Stored items:
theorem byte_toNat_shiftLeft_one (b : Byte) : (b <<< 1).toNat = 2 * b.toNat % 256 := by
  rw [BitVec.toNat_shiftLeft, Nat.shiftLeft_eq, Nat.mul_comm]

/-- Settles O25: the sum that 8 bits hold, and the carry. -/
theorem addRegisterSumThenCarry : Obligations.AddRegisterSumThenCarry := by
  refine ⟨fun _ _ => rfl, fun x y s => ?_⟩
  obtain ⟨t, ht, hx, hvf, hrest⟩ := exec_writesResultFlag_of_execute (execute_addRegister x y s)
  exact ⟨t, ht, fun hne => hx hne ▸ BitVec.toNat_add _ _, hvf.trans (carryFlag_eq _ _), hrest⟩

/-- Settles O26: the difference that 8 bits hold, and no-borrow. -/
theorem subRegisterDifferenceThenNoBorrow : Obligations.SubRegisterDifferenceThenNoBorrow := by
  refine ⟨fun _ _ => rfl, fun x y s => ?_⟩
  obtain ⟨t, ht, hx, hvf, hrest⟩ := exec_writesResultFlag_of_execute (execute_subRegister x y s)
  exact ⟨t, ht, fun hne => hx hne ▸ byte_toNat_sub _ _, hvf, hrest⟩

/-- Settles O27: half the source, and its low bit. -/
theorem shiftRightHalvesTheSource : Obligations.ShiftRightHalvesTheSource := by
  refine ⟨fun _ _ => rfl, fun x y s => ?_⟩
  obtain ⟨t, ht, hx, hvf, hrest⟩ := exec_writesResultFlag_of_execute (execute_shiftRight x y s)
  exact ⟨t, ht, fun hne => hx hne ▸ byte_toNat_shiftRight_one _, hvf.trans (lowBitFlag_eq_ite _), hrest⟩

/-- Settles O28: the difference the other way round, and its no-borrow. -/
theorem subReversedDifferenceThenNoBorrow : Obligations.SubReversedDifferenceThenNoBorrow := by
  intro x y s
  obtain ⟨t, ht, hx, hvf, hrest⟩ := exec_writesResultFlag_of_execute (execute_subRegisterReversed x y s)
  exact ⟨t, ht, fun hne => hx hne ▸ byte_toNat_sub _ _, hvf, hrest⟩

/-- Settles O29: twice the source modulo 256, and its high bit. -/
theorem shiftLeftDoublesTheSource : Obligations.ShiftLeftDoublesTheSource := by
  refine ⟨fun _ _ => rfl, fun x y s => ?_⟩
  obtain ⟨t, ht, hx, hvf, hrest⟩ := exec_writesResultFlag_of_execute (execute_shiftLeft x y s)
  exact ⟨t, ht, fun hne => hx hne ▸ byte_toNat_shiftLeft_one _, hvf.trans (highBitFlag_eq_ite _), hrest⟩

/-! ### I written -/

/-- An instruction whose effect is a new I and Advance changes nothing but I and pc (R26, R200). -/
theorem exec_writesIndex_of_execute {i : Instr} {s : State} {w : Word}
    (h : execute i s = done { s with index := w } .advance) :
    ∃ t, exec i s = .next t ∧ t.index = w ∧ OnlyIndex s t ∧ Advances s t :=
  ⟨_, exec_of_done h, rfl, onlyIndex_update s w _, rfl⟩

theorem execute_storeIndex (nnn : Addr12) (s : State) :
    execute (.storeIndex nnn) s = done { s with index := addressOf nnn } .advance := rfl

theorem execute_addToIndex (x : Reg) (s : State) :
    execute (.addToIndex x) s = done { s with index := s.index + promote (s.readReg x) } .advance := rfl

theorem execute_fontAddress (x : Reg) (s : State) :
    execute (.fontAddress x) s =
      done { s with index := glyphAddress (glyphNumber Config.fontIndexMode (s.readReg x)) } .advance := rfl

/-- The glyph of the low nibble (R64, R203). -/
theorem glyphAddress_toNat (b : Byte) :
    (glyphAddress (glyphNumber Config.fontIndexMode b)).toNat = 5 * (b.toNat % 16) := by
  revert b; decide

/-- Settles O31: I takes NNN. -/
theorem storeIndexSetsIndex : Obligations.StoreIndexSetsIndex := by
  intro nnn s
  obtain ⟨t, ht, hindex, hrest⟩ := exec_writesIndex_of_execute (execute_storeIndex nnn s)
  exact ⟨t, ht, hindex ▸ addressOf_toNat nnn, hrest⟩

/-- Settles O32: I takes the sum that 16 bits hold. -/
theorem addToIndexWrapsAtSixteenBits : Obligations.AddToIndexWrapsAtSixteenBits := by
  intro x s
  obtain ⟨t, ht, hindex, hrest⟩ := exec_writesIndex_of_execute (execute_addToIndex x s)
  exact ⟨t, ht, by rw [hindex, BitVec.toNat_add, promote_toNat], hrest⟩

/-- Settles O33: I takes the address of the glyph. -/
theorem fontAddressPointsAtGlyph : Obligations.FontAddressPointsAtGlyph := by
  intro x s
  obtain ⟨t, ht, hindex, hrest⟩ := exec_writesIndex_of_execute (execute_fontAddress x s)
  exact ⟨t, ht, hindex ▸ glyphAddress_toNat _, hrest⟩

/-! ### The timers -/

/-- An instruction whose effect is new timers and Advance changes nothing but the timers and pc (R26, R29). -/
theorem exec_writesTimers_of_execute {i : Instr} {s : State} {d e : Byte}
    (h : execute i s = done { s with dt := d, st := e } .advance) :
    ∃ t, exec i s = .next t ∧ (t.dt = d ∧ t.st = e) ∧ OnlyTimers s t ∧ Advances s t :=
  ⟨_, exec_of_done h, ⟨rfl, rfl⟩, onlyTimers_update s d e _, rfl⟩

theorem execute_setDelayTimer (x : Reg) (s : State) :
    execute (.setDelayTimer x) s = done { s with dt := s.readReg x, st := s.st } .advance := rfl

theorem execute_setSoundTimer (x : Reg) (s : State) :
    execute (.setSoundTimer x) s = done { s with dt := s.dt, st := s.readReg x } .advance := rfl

What to work on: Scan the records above and show every line in which the word "that" occurs.

Exercise solution:
/-- Settles O25: the sum that 8 bits hold, and the carry. -/
/-- Settles O26: the difference that 8 bits hold, and no-borrow. -/
/-- Settles O32: I takes the sum that 16 bits hold. -/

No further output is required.